### [What this task involves]
Lines in which "Bool" appears should be pulled from the data below.

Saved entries
++++++++++

/-- GO applies every staged value of the bar together, before the first row not yet started (R227). The last slot's SEAM names
no seam: its right seam is WIDTH. -/
def barApply (b : Nat) : Eff := rd fun s =>
  let any := (barSlots s b).any fun k => (mget? 4 (slotOf s b k).staged).isSome
  chain [
    each (barSlots s b) fun k => each (slotOf s b k).staged (applyStaged b k),
    when any (applySeams b (stagedSeams s b)),
    each (barSlots s b) fun k => modSlot b k fun x => { x with staged := [] }]

/-- BAR_APPLY_GO. -/
def execBarApplyGo (ini : Ini) (b : Fin 16) (v : Word) (s : State) : Host.Outcome State Fault Refusal :=
  .next (go (busWrite ini (Reg.SEI_BAR_APPLY b) v (writeReg ini (Reg.SEI_BAR_APPLY b) v fun _ _ =>
    when (bit v 0) (barApply b))) s)

/-- A write of SEI_CAM_OX, SX, DY, KY or SEAM is staged, and the register keeps the value in force (R227). The configuration
engine's writes are the image's values, which are in force from the load on (R230). [DEDUCED, log 60] -/
def camWrite (ini : Ini) (b k j off : Nat) (v : Word) : Eff := writeReg ini off v fun old new =>
  if ini == .cfg then when (decide (j < 4)) (rd fun s =>
    let x : Int := if j = 1 then ((new.toNat : Nat) : Int) else sint 32 new.toNat
    modSlot b k fun y => { y with model := some (setModelVal (modelOf s b k) j x) })
  else chain [
    setReg off old,
    modSlot b k fun x => { x with staged := mput j new x.staged }]

/-- The ends lo and hi of a slot's delay, in 2^-24 um (R212). -/
def spanEnds (s : State) (b k : Nat) (lim : Word) : Int × Int :=
  let m := nominal s b k
  let ky : Int := fld lim 15 0 * 256
  let slope := max (m.ky - ky).natAbs (m.ky + ky).natAbs * regFld s (Reg.SEI_CAM_CTRL b k) 15 0
  (m.dy * 65536 - fld lim 31 16 * 16777216 - slope, m.dy * 65536 + fld lim 31 16 * 16777216 + slope)

/-- The span check of a bar with one slot's LIM_Y replaced (R212). -/
def spanOk (s : State) (b k : Nat) (v : Word) : Bool :=
  let l := (barSlots s b).map fun i => spanEnds s b i (if i = k then v else regGet s (Reg.SEI_CAM_LIM_Y b i))
  match l with
  | [] => true
  | a :: r =>
    let lo := r.foldl (fun m e => min m e.1) a.1
    let hi := r.foldl (fun m e => max m e.2) a.2
    decide ((hi - lo) * (dpiOf s b : Int) ≤ ((regFld s (Reg.SEI_BAR_SPAN b) 7 0 * 25400 * 2 ^ 24 : Nat) : Int))

/-- A write of SEI_CAM_LIM_Y. -/
def limYWrite (ini : Ini) (b k : Nat) (v : Word) : Eff := rd fun s =>
  if ini != .cfg && !spanOk s b k v then raise 0x0B19 (slotSrc b k) notice (Reg.SEI_CAM_LIM_Y b k) v.toNat
  else writePlain ini (Reg.SEI_CAM_LIM_Y b k) v

/-- LIM_Y_WRITE. -/
def execLimYWrite (ini : Ini) (b : Fin 16) (k : Fin 64) (v : Word) (s : State) : Host.Outcome State Fault Refusal :=
  .next (go (busWrite ini (Reg.SEI_CAM_LIM_Y b k) v (limYWrite ini b k v)) s)

/-! ## Rows (R210 to R219) -/

/-- The slots a row is taken from: not stalled, with covered columns. -/
def runningSlots (s : State) (b : Nat) : List Nat :=
  (barSlots s b).filter fun k => !(slotOf s b k).stalled && decide ((geoOf s b k).lo < (geoOf s b k).hi)

/-- The next row: the one in force, or the lowest row for which every running slot holds its lines (R216). -/
def nextRow (s : State) (b : Nat) : Nat :=
  match (barOf s b).row with
  | some r => r
  | none => (runningSlots s b).foldl (fun m k => max m (rowFrom (geoOf s b k) (slotOf s b k).first)) 0

/-- Every running slot holds the lines of a row, or knows them missing. -/
def rowReady (s : State) (b r : Nat) : Bool :=
  let l := runningSlots s b
  !l.isEmpty && l.all fun k => match newestOf (slotOf s b k) with
    | some n => decide ((linesFor (geoOf s b k) r).2 ≤ n)
    | none => false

++++++++++

### [Problem solution]
def spanOk (s : State) (b k : Nat) (v : Word) : Bool :=
def rowReady (s : State) (b r : Nat) : Bool :=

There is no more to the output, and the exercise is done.